В 1990 году Гартхофф вспоминал, что первое время Даллес относился к информации настороженно и задумывался «о том, как воспримут информатора и как ЦРУ отнесется к распространению информации, с которой, кажется, не все в порядке. Но, безусловно, его основной целью было узнать информатора получше; как разведаналитик, я мог сообщить ему больше, чем оперативник.

Я предложил директору распространить информацию, учитывая, что информатор обладает обширными знаниями по ряду вопросов; так он и поступил. При оценке материала необходимо было это учитывать, но источник оказался надежным»{322}.
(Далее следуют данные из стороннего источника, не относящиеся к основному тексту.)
-- ==== Sys2Proof/Tests/Slice0.lean ====
section
/-! SUPPORT. The model's own tests: the spec's worked examples, the well-formedness checks, and for every statement with
hypotheses a concrete state and operands that meet them (`test_wit_<statement>`; its clauses in the statement's order). -/

namespace Sys2Proof.Tests

open Sys2Proof Sys2Proof.Machine

set_option Elab.async false
set_option linter.unusedVariables false

/-- A secure access of the highest privilege, and a non-secure one. -/
def sp : Access := ⟨true, 3⟩
def np : Access := ⟨false, 1⟩

/-- A frame header of a class in the secure world, first of its lane. -/
def hdr (cls : BitVec 4) : Hdr := ⟨1, cls, true, 0, 0, 0⟩

/-- A lane that is UP with exchanges behind it. -/
def upLane : Lane :=
  { reg := { enable := true, state := .up, featAdv := 0xFFFFFFFF, featPartner := 0xFFFFFFFF, featEff := 0xFFFFFFFF, tvRx := true, topoRes := 1 }
    link := { credTx := ⟨64, 64, 64, 64, 64⟩ }
    sync := { accN := 20, periods := List.replicate 16 true, th2s := List.replicate 16 10, rx := { tlk := true } } }

/-- A TSU whose resets are released, with tagged memory initialised and a long-running count. -/
def tsuOn : Tsu :=
  { boot := { tsuRst := false, aonRst := false, fuseDone := true }
    time := { tc64 := 1000000 }
    tm := { initDone := true } }

/-- An admitted TSU with both lanes UP. -/
def tsuIn : Tsu :=
  { tsuOn with boot := { tsuOn.boot with hostReady := true, admitted := true, ldi := 5 }
               time := { tsuOn.time with timeValid := true }, laneA := upLane, laneB := upLane }

/-- The machine with such a TSU, changed by `f`. -/
def stT (f : Tsu → Tsu) : State := { blk := { tsu := f tsuOn } }
def stI (f : Tsu → Tsu) : State := { blk := { tsu := f tsuIn } }

/-- The report of an admitted die. -/
def rep (n : BitVec 16) : TopoReport := ⟨n.setWidth 64, n, true, true, true, false, false, true, true, 0, 1, n⟩

/-- A distributor of a role, ready, with ports 0, 5 and 24 and the first uplink UP. -/
def distOn (role : Byte) : Dist :=
  { time := { tc64 := 1000000, timeValid := true }
    servo := { bw := 8, state := .locked }
    mod := { powered := true, inOk := true, ocxoWarm := true }
    boot := { fuseDone := true, fwBooted := true, catLoaded := true, hmReady := true
              reports := [(0, some (rep 0, 0)), (5, some (rep 5, 0)), (24, some (rep 24, 0))] }
    cat := { lstate := 2, vals := [(catKey 0x7110 1, [role])] }
    lanes := [(0, upLane), (5, upLane), (24, upLane), (288, upLane)] }

/-- The machine with such a distributor, changed by `f`. -/
def stD (role : Byte) (f : Dist → Dist) : State := { blk := { dist := f (distOn role) } }

/-! ### The spec's worked examples -/

/-- The example below R22: TC64 7,500,000,003 against that epoch, and back. -/
theorem test_ht96_example :
    tc64ToHt96 ⟨1900000000, 250000000, 0⟩ 7500000003 = ⟨1900000006, 250000002, 0x6667⟩ ∧
    ht96ToTc64 ⟨1900000000, 250000000, 0⟩ ⟨1900000006, 250000002, 0x6667⟩ = some 7500000003 := by decide +kernel

/-- The example of R57: the die's clock stands 1,600 TDC units ahead, the mean delay is 489,920. -/
theorem test_exchange_example :
    exchange ⟨999424, 0⟩ ⟨1000192, 80⟩ ⟨1000259, 17⟩ ⟨1001021, 577⟩ 160 = (979840, 3200) := by decide +kernel

/-- The example of R120: E = 3,302,500 slips to the grid point 3,350,000. -/
theorem test_launch_example : launchTick 0 1000000 50000 0 3302500 = 3350000 := by decide +kernel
Джеймсу И. Энглтону, главе контрразведки ЦРУ, ответственному за выявление агентов КГБ внутри страны и за рубежом, предстояло вынести решающую оценку. Весной 1961 года Даллес хорошо отзывался об Энглтоне, твердо рассчитывая на его помощь в оценке Пеньковского. Мори, пытаясь добиться того, чтобы Пеньковскому поверили, 30 июня 1961 года встретился с Энглтоном.

Мори написал об этом разговоре. Он процитировал Энглтона: «Вне сомнений, это одно из важнейших за многие годы дел». Энглтон сообщил Мори, что частично ознакомился с расшифровкой лондонских встреч и полностью убедился в честных намерениях агента и ценности переданной им информации. В результате Энглтон заключил, что невозможно сохранить имя информатора в тайне, передав основным потребителям отчеты, по которым можно было бы догадаться о ценности всего переданного материала. Мори отметил, что, по словам Энглтона, «основным потребителям информации нельзя сообщить всего, но чрезвычайно важно, чтобы президент во время берлинского кризиса узнал об этом деле все и смог извлечь из этого выгоду».

Энглтон настоятельно рекомендовал, чтобы президент прочел расшифровку встреч агента с группой в Лондоне. Он сказал:

— Значение этой операции можно понять, лишь читая стенографический отчет. Расшифровка показала, что у агента широчайший доступ к секретной информации, что увеличивает ценность его сообщений, — человек, который выносит официальное решение по берлинскому вопросу, обязан это прочитать.

Рассматривая вероятность дезинформации, Мори заметил, что, как ему кажется, общий масштаб информации столь велик, что в рамках одной операции дать ложные сведения по всем затронутым вопросам практически невозможно.

«Я добавил, — прокомментировал Мори, — что, если русская разведслужба попытается начать против нас обманную операцию, подсовывая нам всяческую военную, техническую, контрразведывательную, политическую и тому подобную дезинформацию, которую передавал „Герой“, она бы неминуемо запуталась, поскольку едва ли им известно, что именно из этой информации мы знаем наверняка. Сложность и разнообразие материалов, которые „Герой“ дает в своих безусловно достоверных отчетах, мне кажется, — лучшая гарантия против обмана».